# What you should do:
For the material below, return exactly the lines starting at the one holding "state := .synced, lastEdge" and ending at the one holding "(hLoc .A .beam) BEAM_PRED_CTL.BUSY 1", counting both as part of the range.

..............................

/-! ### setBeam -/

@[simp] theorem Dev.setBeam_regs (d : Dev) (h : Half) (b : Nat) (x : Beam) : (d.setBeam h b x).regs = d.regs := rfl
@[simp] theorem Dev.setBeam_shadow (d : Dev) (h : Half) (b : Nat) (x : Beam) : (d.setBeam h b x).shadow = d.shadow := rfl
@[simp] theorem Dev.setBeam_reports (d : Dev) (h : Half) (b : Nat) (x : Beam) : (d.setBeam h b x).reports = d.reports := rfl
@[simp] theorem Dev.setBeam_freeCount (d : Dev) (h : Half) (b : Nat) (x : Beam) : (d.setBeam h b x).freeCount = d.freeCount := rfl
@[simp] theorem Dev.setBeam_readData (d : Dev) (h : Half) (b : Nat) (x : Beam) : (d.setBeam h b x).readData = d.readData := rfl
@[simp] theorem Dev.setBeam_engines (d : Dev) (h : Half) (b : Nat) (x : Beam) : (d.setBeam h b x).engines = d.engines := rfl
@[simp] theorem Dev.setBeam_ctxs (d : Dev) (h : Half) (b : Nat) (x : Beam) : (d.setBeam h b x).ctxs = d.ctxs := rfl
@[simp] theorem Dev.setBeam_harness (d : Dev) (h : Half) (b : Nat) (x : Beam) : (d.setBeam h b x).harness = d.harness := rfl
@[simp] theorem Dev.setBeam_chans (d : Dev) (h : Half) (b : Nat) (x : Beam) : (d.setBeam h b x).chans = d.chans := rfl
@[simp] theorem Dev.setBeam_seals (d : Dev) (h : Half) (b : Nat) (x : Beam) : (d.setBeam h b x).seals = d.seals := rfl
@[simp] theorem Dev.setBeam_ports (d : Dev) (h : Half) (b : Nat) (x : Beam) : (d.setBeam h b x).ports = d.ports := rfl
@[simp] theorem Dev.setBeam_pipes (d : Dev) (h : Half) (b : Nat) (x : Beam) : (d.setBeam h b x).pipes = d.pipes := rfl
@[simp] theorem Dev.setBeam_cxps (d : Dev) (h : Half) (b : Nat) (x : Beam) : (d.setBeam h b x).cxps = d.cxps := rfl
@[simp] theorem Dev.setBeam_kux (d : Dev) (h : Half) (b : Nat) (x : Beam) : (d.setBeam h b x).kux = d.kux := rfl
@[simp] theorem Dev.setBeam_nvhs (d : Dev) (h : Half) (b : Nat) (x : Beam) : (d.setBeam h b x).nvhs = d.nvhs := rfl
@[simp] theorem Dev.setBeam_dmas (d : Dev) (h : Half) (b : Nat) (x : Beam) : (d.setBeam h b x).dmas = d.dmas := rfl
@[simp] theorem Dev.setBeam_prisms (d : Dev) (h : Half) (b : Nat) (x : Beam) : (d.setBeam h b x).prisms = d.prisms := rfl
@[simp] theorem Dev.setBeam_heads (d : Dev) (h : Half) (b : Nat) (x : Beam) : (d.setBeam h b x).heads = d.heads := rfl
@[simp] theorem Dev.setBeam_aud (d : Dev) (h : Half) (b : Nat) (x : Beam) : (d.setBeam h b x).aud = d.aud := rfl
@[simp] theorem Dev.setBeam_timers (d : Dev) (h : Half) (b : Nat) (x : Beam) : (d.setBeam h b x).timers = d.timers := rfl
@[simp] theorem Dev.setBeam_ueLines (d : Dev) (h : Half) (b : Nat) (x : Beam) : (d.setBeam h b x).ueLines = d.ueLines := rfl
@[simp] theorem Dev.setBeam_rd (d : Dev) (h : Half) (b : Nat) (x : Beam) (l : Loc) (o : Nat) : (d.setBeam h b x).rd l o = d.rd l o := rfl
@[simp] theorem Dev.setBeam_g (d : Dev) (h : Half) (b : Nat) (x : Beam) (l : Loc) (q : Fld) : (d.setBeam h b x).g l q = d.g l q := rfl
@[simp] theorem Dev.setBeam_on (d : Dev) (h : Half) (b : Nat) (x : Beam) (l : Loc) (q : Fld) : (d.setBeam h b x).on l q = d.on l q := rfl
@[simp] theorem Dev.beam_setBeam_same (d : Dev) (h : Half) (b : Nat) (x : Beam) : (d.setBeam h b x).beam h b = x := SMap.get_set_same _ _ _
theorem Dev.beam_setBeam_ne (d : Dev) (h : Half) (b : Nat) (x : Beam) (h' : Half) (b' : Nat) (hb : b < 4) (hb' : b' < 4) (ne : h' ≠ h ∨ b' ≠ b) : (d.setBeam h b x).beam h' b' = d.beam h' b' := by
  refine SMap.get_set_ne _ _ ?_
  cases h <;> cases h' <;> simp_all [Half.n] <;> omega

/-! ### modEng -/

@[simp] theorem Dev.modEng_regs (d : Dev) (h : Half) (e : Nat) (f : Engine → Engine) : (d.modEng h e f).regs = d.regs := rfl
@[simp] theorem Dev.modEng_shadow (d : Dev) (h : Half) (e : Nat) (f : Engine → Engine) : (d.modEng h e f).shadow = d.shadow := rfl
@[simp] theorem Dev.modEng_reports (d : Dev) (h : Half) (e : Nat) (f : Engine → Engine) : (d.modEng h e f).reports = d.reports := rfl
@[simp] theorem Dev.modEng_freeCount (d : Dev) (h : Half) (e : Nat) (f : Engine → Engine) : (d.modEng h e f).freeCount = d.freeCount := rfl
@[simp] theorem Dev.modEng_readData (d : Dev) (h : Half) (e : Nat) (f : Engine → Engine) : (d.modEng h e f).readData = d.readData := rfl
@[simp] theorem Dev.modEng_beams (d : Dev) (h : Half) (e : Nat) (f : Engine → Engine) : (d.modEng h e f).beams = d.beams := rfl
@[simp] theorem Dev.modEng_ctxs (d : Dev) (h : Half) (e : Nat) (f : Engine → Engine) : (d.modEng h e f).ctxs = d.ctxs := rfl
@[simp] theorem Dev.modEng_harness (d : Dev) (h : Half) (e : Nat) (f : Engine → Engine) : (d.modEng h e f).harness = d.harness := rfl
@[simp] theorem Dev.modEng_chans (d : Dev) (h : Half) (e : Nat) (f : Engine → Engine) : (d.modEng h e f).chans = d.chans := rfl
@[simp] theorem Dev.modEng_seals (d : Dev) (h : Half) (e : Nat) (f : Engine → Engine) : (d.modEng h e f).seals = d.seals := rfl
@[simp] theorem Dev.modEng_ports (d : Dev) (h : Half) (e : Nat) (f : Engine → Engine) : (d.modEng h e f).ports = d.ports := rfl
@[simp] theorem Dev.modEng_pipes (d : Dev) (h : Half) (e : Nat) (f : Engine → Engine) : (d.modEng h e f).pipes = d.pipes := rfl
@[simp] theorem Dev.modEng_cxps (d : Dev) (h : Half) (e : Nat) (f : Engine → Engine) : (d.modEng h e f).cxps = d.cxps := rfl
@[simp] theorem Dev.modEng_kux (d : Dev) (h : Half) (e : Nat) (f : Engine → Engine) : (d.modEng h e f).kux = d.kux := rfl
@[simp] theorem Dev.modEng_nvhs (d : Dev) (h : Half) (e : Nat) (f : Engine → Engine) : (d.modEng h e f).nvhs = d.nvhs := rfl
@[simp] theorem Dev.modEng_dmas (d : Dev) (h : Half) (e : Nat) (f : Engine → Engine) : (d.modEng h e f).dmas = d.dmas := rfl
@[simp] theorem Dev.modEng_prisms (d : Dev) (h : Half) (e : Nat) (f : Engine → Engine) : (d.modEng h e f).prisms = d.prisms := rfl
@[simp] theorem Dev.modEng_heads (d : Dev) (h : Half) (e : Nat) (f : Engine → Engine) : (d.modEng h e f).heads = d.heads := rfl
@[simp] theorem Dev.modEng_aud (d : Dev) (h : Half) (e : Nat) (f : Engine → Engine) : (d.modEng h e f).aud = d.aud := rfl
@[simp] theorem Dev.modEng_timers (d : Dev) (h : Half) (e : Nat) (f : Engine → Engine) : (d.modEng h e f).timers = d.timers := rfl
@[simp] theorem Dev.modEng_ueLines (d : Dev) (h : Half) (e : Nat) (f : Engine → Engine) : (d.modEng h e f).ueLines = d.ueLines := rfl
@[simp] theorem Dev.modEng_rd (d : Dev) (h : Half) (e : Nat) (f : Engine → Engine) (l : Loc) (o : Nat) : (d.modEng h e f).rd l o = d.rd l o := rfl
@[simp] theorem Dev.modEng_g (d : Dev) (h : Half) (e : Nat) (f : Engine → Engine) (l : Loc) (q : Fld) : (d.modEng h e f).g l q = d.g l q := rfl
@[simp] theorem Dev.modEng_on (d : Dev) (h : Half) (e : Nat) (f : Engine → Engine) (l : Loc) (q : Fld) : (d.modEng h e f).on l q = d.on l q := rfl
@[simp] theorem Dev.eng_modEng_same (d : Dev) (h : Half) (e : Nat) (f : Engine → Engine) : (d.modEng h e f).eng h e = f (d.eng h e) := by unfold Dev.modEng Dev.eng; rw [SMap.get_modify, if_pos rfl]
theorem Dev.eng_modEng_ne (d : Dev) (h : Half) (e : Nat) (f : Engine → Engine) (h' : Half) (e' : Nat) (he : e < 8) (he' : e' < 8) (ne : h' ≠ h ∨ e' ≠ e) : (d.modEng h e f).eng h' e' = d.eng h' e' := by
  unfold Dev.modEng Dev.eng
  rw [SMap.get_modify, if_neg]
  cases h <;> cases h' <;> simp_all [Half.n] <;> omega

..............................

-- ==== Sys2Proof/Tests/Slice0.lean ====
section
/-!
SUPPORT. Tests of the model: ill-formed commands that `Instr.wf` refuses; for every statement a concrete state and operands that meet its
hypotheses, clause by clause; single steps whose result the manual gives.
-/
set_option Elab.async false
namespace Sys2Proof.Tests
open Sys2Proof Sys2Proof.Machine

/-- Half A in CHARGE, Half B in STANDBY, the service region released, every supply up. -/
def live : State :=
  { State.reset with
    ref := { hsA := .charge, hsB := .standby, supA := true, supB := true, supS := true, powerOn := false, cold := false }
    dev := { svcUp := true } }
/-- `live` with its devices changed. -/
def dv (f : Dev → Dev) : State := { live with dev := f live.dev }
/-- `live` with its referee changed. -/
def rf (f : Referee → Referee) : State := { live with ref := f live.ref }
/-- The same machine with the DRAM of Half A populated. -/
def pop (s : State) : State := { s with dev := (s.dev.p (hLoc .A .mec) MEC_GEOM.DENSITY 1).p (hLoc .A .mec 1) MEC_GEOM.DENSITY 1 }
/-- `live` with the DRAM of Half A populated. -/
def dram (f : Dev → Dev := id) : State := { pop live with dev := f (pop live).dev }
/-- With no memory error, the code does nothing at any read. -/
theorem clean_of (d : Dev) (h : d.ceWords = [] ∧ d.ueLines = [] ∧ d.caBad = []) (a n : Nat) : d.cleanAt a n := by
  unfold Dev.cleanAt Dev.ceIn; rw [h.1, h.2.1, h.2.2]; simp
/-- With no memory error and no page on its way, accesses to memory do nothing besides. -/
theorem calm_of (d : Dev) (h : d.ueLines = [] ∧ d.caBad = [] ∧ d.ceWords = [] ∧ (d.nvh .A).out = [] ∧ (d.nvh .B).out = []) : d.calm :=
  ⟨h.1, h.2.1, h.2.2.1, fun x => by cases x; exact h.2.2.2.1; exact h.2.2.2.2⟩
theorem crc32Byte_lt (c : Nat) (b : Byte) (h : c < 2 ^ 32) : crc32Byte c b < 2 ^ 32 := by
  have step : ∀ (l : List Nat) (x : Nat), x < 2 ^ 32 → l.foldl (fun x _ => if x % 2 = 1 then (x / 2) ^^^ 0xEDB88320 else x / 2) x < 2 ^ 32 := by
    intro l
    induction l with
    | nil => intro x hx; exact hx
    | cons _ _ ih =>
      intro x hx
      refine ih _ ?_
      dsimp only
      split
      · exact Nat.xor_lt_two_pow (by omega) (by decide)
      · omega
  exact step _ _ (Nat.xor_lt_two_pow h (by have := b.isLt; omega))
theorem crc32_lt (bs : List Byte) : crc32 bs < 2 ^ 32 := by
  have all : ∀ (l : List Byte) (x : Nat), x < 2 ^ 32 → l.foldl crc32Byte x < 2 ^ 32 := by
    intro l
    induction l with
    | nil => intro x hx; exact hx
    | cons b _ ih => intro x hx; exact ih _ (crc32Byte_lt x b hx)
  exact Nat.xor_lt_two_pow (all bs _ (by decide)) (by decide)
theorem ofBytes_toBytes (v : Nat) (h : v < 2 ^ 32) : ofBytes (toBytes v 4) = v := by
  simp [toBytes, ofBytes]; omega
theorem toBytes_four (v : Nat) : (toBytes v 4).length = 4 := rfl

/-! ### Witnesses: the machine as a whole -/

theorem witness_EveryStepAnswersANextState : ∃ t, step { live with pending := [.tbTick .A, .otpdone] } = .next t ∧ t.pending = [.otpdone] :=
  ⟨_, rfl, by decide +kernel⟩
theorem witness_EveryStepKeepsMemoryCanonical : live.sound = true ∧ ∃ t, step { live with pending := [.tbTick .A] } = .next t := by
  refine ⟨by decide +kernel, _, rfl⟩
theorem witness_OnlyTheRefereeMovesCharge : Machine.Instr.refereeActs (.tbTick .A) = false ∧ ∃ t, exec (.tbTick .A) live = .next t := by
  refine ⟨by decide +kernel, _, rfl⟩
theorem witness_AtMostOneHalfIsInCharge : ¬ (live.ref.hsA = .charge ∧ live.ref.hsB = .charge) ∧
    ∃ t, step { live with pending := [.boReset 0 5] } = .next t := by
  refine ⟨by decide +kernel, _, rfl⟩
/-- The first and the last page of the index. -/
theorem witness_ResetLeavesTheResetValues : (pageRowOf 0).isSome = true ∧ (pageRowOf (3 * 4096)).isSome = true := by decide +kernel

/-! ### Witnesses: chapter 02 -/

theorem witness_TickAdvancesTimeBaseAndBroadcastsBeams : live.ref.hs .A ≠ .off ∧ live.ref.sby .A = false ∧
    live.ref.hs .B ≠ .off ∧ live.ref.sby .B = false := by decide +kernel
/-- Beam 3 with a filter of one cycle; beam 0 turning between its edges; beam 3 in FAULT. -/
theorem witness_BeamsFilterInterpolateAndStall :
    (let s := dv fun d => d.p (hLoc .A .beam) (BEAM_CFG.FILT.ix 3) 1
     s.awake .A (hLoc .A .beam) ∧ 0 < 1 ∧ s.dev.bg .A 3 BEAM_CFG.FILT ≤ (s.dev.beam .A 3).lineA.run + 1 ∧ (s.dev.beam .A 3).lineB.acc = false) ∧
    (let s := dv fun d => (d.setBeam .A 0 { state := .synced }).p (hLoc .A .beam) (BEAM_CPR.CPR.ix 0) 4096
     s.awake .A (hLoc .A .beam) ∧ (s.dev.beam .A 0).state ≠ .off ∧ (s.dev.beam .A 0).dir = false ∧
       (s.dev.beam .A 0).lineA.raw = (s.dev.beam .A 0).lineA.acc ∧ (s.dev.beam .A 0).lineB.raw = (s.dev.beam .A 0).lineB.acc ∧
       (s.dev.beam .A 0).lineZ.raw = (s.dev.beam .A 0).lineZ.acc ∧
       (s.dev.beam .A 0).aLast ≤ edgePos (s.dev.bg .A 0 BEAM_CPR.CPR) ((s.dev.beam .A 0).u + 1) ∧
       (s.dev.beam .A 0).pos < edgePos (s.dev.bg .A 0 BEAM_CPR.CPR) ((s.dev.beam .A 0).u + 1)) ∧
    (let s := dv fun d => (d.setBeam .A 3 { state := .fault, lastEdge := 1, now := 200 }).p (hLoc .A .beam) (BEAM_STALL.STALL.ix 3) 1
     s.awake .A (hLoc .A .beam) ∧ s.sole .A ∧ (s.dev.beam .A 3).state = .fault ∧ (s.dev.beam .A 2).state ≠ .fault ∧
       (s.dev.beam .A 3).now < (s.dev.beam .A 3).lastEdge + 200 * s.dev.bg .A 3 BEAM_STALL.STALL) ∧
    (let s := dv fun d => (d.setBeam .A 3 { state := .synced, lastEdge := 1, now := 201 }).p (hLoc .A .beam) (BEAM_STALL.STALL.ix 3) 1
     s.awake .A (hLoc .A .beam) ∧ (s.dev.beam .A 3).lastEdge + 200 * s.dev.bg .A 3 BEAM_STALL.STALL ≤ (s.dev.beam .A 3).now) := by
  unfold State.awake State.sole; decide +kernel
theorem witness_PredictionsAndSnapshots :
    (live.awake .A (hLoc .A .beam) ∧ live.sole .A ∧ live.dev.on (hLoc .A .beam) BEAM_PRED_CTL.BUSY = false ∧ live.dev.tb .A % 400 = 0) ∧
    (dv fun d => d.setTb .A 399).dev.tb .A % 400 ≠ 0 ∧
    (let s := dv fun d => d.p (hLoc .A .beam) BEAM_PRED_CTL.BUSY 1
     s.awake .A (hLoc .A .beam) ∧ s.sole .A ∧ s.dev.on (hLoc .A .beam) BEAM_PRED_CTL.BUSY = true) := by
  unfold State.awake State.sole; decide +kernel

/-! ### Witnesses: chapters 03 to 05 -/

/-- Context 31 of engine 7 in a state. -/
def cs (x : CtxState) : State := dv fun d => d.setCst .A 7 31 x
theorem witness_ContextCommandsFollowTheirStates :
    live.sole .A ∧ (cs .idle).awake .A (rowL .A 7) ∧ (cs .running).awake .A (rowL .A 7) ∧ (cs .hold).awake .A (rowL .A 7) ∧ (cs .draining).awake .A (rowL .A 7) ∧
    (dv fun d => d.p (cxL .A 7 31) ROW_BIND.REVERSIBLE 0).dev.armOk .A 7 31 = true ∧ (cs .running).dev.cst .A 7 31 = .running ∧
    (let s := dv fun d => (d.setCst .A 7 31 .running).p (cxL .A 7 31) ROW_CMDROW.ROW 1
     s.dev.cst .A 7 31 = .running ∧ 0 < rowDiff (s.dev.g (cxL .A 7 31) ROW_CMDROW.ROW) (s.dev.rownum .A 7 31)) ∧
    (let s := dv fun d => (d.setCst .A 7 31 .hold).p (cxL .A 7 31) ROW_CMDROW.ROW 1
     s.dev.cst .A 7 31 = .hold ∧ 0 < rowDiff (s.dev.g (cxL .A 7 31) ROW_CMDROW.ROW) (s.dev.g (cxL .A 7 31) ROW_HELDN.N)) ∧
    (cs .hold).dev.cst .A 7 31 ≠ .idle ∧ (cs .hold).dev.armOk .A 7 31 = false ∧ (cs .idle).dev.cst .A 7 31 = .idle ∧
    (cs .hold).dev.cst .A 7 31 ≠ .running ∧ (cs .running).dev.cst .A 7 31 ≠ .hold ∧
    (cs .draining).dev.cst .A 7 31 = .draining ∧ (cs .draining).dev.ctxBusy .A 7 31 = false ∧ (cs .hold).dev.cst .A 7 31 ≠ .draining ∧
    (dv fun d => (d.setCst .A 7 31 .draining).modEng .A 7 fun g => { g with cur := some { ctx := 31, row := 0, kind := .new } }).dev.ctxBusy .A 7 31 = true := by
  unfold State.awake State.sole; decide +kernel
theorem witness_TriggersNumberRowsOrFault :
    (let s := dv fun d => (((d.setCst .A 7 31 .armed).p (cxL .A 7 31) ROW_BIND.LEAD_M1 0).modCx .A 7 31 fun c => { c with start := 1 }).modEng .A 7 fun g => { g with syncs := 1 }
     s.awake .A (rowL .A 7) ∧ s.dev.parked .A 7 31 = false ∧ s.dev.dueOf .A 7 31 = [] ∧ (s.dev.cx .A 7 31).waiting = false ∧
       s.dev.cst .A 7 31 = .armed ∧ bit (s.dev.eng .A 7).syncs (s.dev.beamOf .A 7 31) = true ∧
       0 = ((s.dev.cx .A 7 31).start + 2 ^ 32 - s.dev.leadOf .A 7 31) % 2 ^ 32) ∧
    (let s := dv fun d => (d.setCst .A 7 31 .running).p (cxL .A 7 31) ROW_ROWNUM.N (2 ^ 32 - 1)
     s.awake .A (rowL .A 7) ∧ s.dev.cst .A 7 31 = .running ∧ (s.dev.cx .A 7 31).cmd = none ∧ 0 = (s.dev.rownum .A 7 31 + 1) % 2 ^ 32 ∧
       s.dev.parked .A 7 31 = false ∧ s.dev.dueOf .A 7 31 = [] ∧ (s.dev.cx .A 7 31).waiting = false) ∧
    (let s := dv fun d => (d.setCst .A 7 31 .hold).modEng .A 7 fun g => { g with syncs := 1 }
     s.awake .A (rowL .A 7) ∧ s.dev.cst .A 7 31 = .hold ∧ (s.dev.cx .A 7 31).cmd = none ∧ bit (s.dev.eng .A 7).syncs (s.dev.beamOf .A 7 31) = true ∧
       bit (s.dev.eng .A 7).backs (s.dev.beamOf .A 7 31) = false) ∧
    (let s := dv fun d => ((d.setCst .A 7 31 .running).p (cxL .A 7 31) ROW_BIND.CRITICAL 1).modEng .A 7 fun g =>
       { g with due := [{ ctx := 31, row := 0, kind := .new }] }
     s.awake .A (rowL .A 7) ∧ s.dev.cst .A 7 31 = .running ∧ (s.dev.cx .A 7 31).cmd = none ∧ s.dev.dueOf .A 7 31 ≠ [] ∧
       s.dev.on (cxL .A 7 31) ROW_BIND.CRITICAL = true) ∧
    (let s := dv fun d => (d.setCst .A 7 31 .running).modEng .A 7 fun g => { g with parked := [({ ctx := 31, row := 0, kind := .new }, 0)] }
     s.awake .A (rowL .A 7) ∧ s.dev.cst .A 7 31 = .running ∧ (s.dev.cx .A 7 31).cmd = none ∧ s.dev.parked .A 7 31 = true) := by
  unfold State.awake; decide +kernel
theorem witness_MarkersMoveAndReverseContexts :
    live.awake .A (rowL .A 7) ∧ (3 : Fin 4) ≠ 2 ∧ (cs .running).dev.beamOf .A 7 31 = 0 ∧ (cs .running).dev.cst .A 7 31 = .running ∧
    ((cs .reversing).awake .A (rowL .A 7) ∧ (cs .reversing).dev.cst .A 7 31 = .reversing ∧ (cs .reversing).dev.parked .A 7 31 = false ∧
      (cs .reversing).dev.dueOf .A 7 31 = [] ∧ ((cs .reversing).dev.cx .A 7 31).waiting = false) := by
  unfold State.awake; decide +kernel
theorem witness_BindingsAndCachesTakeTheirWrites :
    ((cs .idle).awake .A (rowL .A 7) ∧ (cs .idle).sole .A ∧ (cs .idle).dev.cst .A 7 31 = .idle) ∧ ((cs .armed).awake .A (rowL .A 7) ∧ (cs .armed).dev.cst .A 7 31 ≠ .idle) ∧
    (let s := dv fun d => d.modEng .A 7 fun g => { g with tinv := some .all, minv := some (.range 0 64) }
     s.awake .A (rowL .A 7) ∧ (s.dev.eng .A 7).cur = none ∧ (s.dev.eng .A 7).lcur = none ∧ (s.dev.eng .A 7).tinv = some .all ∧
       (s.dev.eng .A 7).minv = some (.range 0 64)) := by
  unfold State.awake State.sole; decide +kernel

..............................

# Result below:
    (let s := dv fun d => (d.setBeam .A 3 { state := .synced, lastEdge := 1, now := 201 }).p (hLoc .A .beam) (BEAM_STALL.STALL.ix 3) 1
     s.awake .A (hLoc .A .beam) ∧ (s.dev.beam .A 3).lastEdge + 200 * s.dev.bg .A 3 BEAM_STALL.STALL ≤ (s.dev.beam .A 3).now) := by
  unfold State.awake State.sole; decide +kernel
theorem witness_PredictionsAndSnapshots :
    (live.awake .A (hLoc .A .beam) ∧ live.sole .A ∧ live.dev.on (hLoc .A .beam) BEAM_PRED_CTL.BUSY = false ∧ live.dev.tb .A % 400 = 0) ∧
    (dv fun d => d.setTb .A 399).dev.tb .A % 400 ≠ 0 ∧
    (let s := dv fun d => d.p (hLoc .A .beam) BEAM_PRED_CTL.BUSY 1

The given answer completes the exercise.